**EXERCISE REQUIREMENTS**
Which of the lines below hold "opcodeField"? Please return each one.

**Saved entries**
● ● ● ● ● ● ●
-- ==== Sys2Proof/Tests/Slice0.lean ====
section
/-! SUPPORT. The model's own tests. Every expected value is from spec/ (its vectors V-* are in 95_test_vectors.md) or
written out by hand from a rule; none is the model's own answer. The second half holds, for each statement of
Certificates/Slice0/Obligations.lean that has hypotheses, a concrete state and operands that meet them. -/

namespace Sys2Proof.Tests

open Sys2Proof Sys2Proof.Machine

/-! ### Small states -/

/-- A machine with this engine and these events before it. -/
def machine (e : Engine) (events : List Event) : State := { engine := e, events := events, reply := .noReply }

/-- A host's write of a word to CMD. -/
def cmdWrite (v : Word) : Event := .access (.write32 0x00 v)

/-- The block of V-KAT in DIN, no key loaded. -/
def withBlock : Engine := { Engine.reset with din0 := 0x89ABCDEF#32, din1 := 0x01234567#32 }

/-- The key of V-KAT in KEY, not yet loaded. -/
def withKey : Engine := { Engine.reset with key0 := 0x9BBCDFF1#32, key1 := 0x13345779#32 }

/-- The round keys of V-KS1, as its table prints them. -/
def katKeys : KeyFile :=
  #v[0x1B02EFFC7072#48, 0x79AED9DBC9E5#48, 0x55FC8A42CF99#48, 0x72ADD6DB351D#48, 0x7CEC07EB53A8#48,
    0x63A53E507B2F#48, 0xEC84B7F618BC#48, 0xF78A3AC13BFB#48, 0xE0DBEBEDE781#48, 0xB1F347BA464F#48,
    0x215FD3DED386#48, 0x7571F59467E9#48, 0x97C5D1FABA41#48, 0x5F43B7F2E73A#48, 0xBF918D3D3F0A#48,
    0xCB3D8B0E17F5#48]

/-- An idle engine that has loaded V-KAT's key and holds V-KAT's block in DIN. -/
def keyed : Engine :=
  { withBlock with
    status := { busy := false, done := true, keyValid := true, overrun := false, err := 0#4 }, rk := katKeys, op := 0x01#8 }

/-- STATUS while a command runs. -/
def busyStatus (keyValid : Bool) : Status :=
  { busy := true, done := false, keyValid := keyValid, overrun := false, err := 0#4 }

/-- An engine in which ENCRYPT of V-KAT's block has just been accepted. -/
def encrypting : Engine :=
  { keyed with cmd := 0x08080002#32, status := busyStatus true, x := 0x0123456789ABCDEF#64, din0 := 0#32, din1 := 0#32,
               op := 0x02#8, phase := .init }

/-- An engine in which KEYSET of V-KAT's key has just been accepted. -/
def keysetting : Engine :=
  { Engine.reset with cmd := 0x00080001#32, status := busyStatus false, x := 0x133457799BBCDFF1#64, op := 0x01#8,
                      phase := .init }

/-- The same KEYSET before its round r + 1, with the halves V-KS1 gives there. -/
def keysetAtRound (r : Nat) (c d : KeyHalf) (rk : KeyFile) : Engine :=
  { keysetting with x := 0#64, c := c, d := d, rnd := BitVec.ofNat 5 r, rk := rk, phase := .round }

/-- An engine in which PERM_IP of V-KAT's block has just been accepted, without a key. -/
def permuting : Engine :=
  { Engine.reset with cmd := 0x08080004#32, status := busyStatus false, x := 0x0123456789ABCDEF#64, op := 0x04#8,
                      phase := .perm }

/-- The engine after a machine's step, where it takes one. -/
def after (s : State) : Option Engine :=
  match step s with
  | .next t => some t.engine
  | .fault _ => none
  | .refused _ => none

/-- The answer of a machine's step to an access. -/
def answer (s : State) : Option Reply :=
  match step s with
  | .next t => some t.reply
  | .fault _ => none
  | .refused _ => none

/-! ### WellFormed refuses -/

theorem test_word_reserved_bits_refused : wordWellFormed 0x08080102#32 = false := by decide

theorem test_word_opcode_zero_refused : wordWellFormed 0x00000000#32 = false := by decide

theorem test_word_opcode_six_refused : wordWellFormed 0x08080006#32 = false := by decide

theorem test_word_defined : wordWellFormed 0xFF080001#32 = true := by decide

theorem test_table_length_refused : tableWellFormed 4 3 [1, 2] = false := by decide

theorem test_table_position_zero_refused : tableWellFormed 4 3 [1, 0, 2] = false := by decide

theorem test_table_position_over_width_refused : tableWellFormed 4 3 [1, 5, 2] = false := by decide

theorem test_sbox_length_refused : sboxWellFormed (List.replicate 63 0) = false := by decide

theorem test_sbox_entry_refused : sboxWellFormed (16 :: List.replicate 63 0) = false := by decide

theorem test_shift_length_refused : shiftWellFormed (List.replicate 15 1) = false := by decide

theorem test_shift_entry_refused : shiftWellFormed (3 :: List.replicate 15 1) = false := by decide

theorem test_tables_short_ip_refused : Tables.wellFormed { desStd with ip := [1] } = false := by decide +kernel

theorem test_tables_sbox_refused :
    Tables.wellFormed { desStd with sboxes := Vector.replicate 8 [16] } = false := by decide +kernel

theorem test_config_base_refused : Config.wellFormed { Config.fce with base := 33 } = false := by decide +kernel

theorem test_config_wellFormed : Config.wellFormed { Config.fce with base := 0x40000020 } = true := by decide +kernel

theorem test_bijection_duplicate_refused : tableBijective 3 [1, 1, 3] = false := by decide

/-! ### Decoding, each word written bit by bit from 30_encoding.md R90: OUT_LEN, IN_LEN, RSVD, OPCODE -/

theorem test_decode_keyset :
    decode 0b00000000_00001000_00000000_00000001#32 = some (.keyset 8#8 0#8) := by decide

theorem test_decode_encrypt :
    decode 0b00000100_00010000_00000000_00000010#32 = some (.encrypt 16#8 4#8) := by decide

theorem test_decode_decrypt :
    decode 0b11111111_00000000_00000000_00000011#32 = some (.decrypt 0#8 255#8) := by decide

theorem test_decode_perm_ip :
    decode 0b00001000_10000000_00000000_00000100#32 = some (.permIp 128#8 8#8) := by decide

theorem test_decode_perm_fp :
    decode 0b00000001_00001000_00000000_00000101#32 = some (.permFp 8#8 1#8) := by decide

theorem test_decode_illegal :
    decode 0b00001000_00001000_00000001_00000010#32 = none ∧ decode 0b00001000_00001000_10000000_00000011#32 = none ∧
      decode 0b00001000_00001000_00000000_00000110#32 = none ∧ decode 0b00001000_00001000_00000000_10000001#32 = none ∧
      decode 0#32 = none := by decide

/-- A row's word may be given by its low 16 bits alone; a number over 32 bits is no word. -/
theorem test_decode_table_word :
    decodeTableWord 16 0x0002 = some (.encrypt 0#8 0#8) ∧ decodeTableWord 32 0x08080005 = some (.permFp 8#8 8#8) ∧
      decodeTableWord 40 0x100000001 = none := by decide

/-! ### The five commands -/

/-- V-E6 with the placement of the word: the first step from reset runs the KEYSET of 7 bytes, which is rejected. -/
theorem test_keyset_length_seven :
    (after (State.reset.withFetchWord 32 0x00070001)).map (·.status.word) = some 0x00000032#32 := by decide

/-- V-KS1: the schedule of the known-answer key, all sixteen round keys. -/
theorem test_keyset_schedule : keySchedule Config.fce 0x133457799BBCDFF1#64 = katKeys := by decide +kernel

/-- P1: ENCRYPT is accepted, its operand latched from DIN1 and DIN0, DIN cleared. -/
theorem test_encrypt_accepted :
    after ((machine keyed []).withFetchWord 32 0x08080002) = some encrypting := by decide

/-- V-BT1: the known answer. -/
theorem test_encrypt_known_answer :
    blockTransform Config.fce .enc katKeys 0x0123456789ABCDEF#64 = 0x85E813540F0AB405#64 := by decide +kernel

/-- V-E8 for DECRYPT: without a key it is rejected with NoKey. -/
theorem test_decrypt_without_key :
    (after (State.reset.withFetchWord 32 0x08080003)).map (·.status.word) = some 0x00000042#32 := by decide

/-- V-BT2: the known answer backwards. -/
theorem test_decrypt_known_answer :
    blockTransform Config.fce .dec katKeys 0x85E813540F0AB405#64 = 0x0123456789ABCDEF#64 := by decide +kernel

/-- V-E9: PERM_IP needs no key. -/
theorem test_perm_ip_accepted :
    (after ((machine withBlock []).withFetchWord 32 0x08080004)) = some permuting := by decide

/-- V-P6: PERM_IP's one step. -/
theorem test_perm_ip_output :
    (after (machine permuting [])).map (fun e => (e.dout1, e.dout0, e.status.word)) =
      some (0xCC00CCFF#32, 0xF0AAF0AA#32, 0x00000002#32) := by decide +kernel

/-- V-E3's check on PERM_FP: OUT_LEN 4 is code 2. -/
theorem test_perm_fp_output_length :
    (after (State.reset.withFetchWord 32 0x04080005)).map (·.status.word) = some 0x00000022#32 := by decide

/-- V-P6: PERM_FP's one step. -/
theorem test_perm_fp_output :
    (after (machine { permuting with op := 0x05#8 } [])).map (fun e => (e.dout1, e.dout0)) =
      some (0xFF330F55#32, 0x00330F55#32) := by decide +kernel

/-! ### Acceptance, the window, the controller's rounds -/

/-- V-E4, V-E5, V-E7, V-E12, V-E13, V-E14: the order of the checks, and a write while BUSY. -/
theorem test_status_after_command_writes :
    [(keyed, 0x04100002#32), (Engine.reset, 0x00000002#32), (Engine.reset, 0xFF080001#32), (keyed, 0x00000000#32),
        (keyed, 0x00000106#32), (encrypting, 0x08080003#32)].map
      (fun p => (after (machine p.1 [cmdWrite p.2])).map (·.status.word)) =
      [some 0x00000016#32, some 0x00000012#32, some 0x00000001#32, some 0x00000056#32, some 0x00000056#32,
        some 0x0000000D#32] := by decide

/-- 20_memory.md R62, R69: KEY reads as 0, DOUT ignores a write, an unaligned write is a bus error. -/
theorem test_window :
    answer (machine withKey [.access (.read32 0x10)]) = some (.data 0#32) ∧
      after (machine withKey [.access (.write32 0x18 1#32)]) = some withKey ∧
      answer (machine withKey [.access (.write32 0x02 0x00080001#32)]) = some .busError := by decide

/-- V-KS1, r = 0 and V-F1: one round of each kind, from the halves the vectors give. -/
theorem test_rounds :
    (after (machine (keysetAtRound 0 0xF0CCAAF#28 0x556678F#28 Engine.reset.rk) [])).map
        (fun e => (e.c, e.d, e.rk[0], e.rnd)) = some (0xE19955F#28, 0xAACCF1E#28, 0x1B02EFFC7072#48, 1#5) ∧
      (after (machine { encrypting with x := 0#64, l := 0xCC00CCFF#32, r := 0xF0AAF0AA#32, phase := .round } [])).map
        (fun e => (e.l, e.r, e.rnd)) = some (0xF0AAF0AA#32, 0xEF4A6544#32, 1#5) ∧
      feistel Config.fce 0x12345678#32 0x0123456789AB#48 = 0xCA23B070#32 := by decide +kernel

/-- V-S1: S1 and S8 at groups 0x00, 0x01, 0x20, 0x21, 0x1E, 0x3F. -/
theorem test_sbox_lookup :
    [0x00, 0x01, 0x20, 0x21, 0x1E, 0x3F].map (fun g => sboxLookup desStd.sboxes[0] (BitVec.ofNat 6 g)) =
        [14#4, 0#4, 4#4, 15#4, 7#4, 13#4] ∧
      [0x00, 0x01, 0x20, 0x21, 0x1E, 0x3F].map (fun g => sboxLookup desStd.sboxes[7] (BitVec.ofNat 6 g)) =
        [13#4, 1#4, 7#4, 2#4, 7#4, 11#4] := by decide +kernel

/-- P5's kind of interleaving: no turn before the second of two CMD writes, or one, and a reset before a read. -/
theorem test_program_interleavings :
    (State.reset.loadProgram [] [.cmd 0x00080001#32, .cmd 0x08080002#32]).events =
        [cmdWrite 0x00080001#32, cmdWrite 0x08080002#32] ∧
      (State.reset.loadProgram [[], [.controller], [.reset]]
        [.cmd 0x00080001#32, .cmd 0x08080002#32, .rd .status]).events =
        [cmdWrite 0x00080001#32, .controller, cmdWrite 0x08080002#32, .reset, .access (.read32 0x04)] := by decide

/-- V-KAT's big-endian registers hold the same word (20_memory.md R66). -/
theorem test_big_endian_buffer :
    load64 .be (lanes 0x67452301#32 0xEFCDAB89#32) = 0x0123456789ABCDEF#64 := by decide

/-! ### Witnesses: for each statement with hypotheses, a concrete input that meets them; where a statement has clauses,
one for each, at the ends of its range -/

/-- For `ResetEventSetsEveryRegister` and `ResetAbortsTheRunningCommand`: a reset while ENCRYPT runs. -/
theorem witness_reset_event :
    (machine encrypting [.reset]).events = [.reset] ∧ after (machine encrypting [.reset]) = some Engine.reset := by decide

/-- For `StatusRegister`: a read and a write of STATUS. -/
theorem witness_status_register :
    answer (machine keyed [.access (.read32 0x04)]) = some (.data 0x00000006#32) ∧
      after (machine keyed [.access (.write32 0x04 0xFFFFFFFF#32)]) = some keyed := by decide

/-- For `HostAccessEffects`: the first and the last register, read and written, and the four that take a write. -/
theorem witness_host_accesses :
    answer (machine encrypting [.access (.read32 0x00)]) = some (.data 0x08080002#32) ∧
      answer (machine encrypting [.access (.read32 0x1C)]) = some (.data 0#32) ∧
      after (machine keyed [.access (.write32 0x00 0#32)]) =
        some { keyed with status := { keyed.status with err := 5#4 } } ∧
      after (machine keyed [.access (.write32 0x08 7#32)]) = some { keyed with din0 := 7#32 } ∧
      after (machine keyed [.access (.write32 0x0C 7#32)]) = some { keyed with din1 := 7#32 } ∧
      after (machine keyed [.access (.write32 0x10 7#32)]) = some { keyed with key0 := 7#32 } ∧
      after (machine keyed [.access (.write32 0x14 7#32)]) = some { keyed with key1 := 7#32 } ∧
      after (machine keyed [.access (.write32 0x1C 7#32)]) = some keyed := by decide

/-- For `BusErrorChangesNoEngineState`: a byte write of CMD, and unaligned words at both ends of the window. -/
theorem witness_bus_errors :
    [Access.other .write .bits8 0x00, .read32 0x01, .write32 0x1F 0#32].map
      (fun a => (after (machine keyed [.access a]), answer (machine keyed [.access a]))) =
      List.replicate 3 (some keyed, some .busError) := by decide

/-- For `WindowDecodesItsOwnAddressesOnly`: the first address, the last, and the one after it. -/
theorem witness_window_addresses :
    Config.fce.base = Config.fce.base + (0 : Fin 32).val ∧ Config.fce.base + 31 = Config.fce.base + (31 : Fin 32).val ∧
      Config.fce.base + 32 ≤ Config.fce.base + 32 := ⟨rfl, rfl, Nat.le_refl _⟩

/-- For `DecodedFieldsAreTheWordsFields`, `EncodeOfDecode` and `StepRunsTheDecodedInstruction`: defined words at both
ends of the length fields. -/
theorem witness_decoded_words :
    decode 0x00000001#32 = some (.keyset 0#8 0#8) ∧ decode 0xFFFF0005#32 = some (.permFp 255#8 255#8) ∧
      (machine keyed [cmdWrite 0xFFFF0005#32]).events = .access (.write32 0x00 0xFFFF0005#32) :: [] := by decide

/-- For `DecodeDefinedExactly`: two words with the same low half. -/
theorem witness_same_low_half :
    (0x00000002#32).extractLsb' 0 16 = (0xFFFF0002#32).extractLsb' 0 16 ∧
      (0x00000102#32).extractLsb' 0 16 = (0x08080102#32).extractLsb' 0 16 := by decide

/-- For `CmdWriteFollowsTheIssueRule`, `ValidationOrder` and `BusyIsVisibleAfterTheCommand`: a busy engine; an idle one
that rejects, that starts KEYSET, ENCRYPT and PERM_IP. -/
theorem witness_command_writes :
    encrypting.status.busy = true ∧ keyed.status.busy = false ∧
      validate Config.fce 0x08080102#32 keyed.status.keyValid = some .illegalCommand ∧
      validate Config.fce 0x00070001#32 keyed.status.keyValid = some .invalidKeyLength ∧
      validate Config.fce 0x04100002#32 keyed.status.keyValid = some .invalidArgumentInput ∧
      validate Config.fce 0x04080005#32 keyed.status.keyValid = some .invalidArgumentOutput ∧
      validate Config.fce 0x08080003#32 Engine.reset.status.keyValid = some .noKey ∧
      (validate Config.fce 0xFF080001#32 keyed.status.keyValid = none ∧ opcodeField 0xFF080001#32 = 0x01#8) ∧
      (validate Config.fce 0x08080002#32 keyed.status.keyValid = none ∧ opcodeField 0x08080002#32 ≠ 0x01#8) ∧
      (validate Config.fce 0x08080004#32 keyed.status.keyValid = none ∧ opcodeField 0x08080004#32 ≠ 0x01#8) := by
  decide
● ● ● ● ● ● ●
**ANSWER FOR THIS EXERCISE**
      (validate Config.fce 0xFF080001#32 keyed.status.keyValid = none ∧ opcodeField 0xFF080001#32 = 0x01#8) ∧
      (validate Config.fce 0x08080002#32 keyed.status.keyValid = none ∧ opcodeField 0x08080002#32 ≠ 0x01#8) ∧
      (validate Config.fce 0x08080004#32 keyed.status.keyValid = none ∧ opcodeField 0x08080004#32 ≠ 0x01#8) := by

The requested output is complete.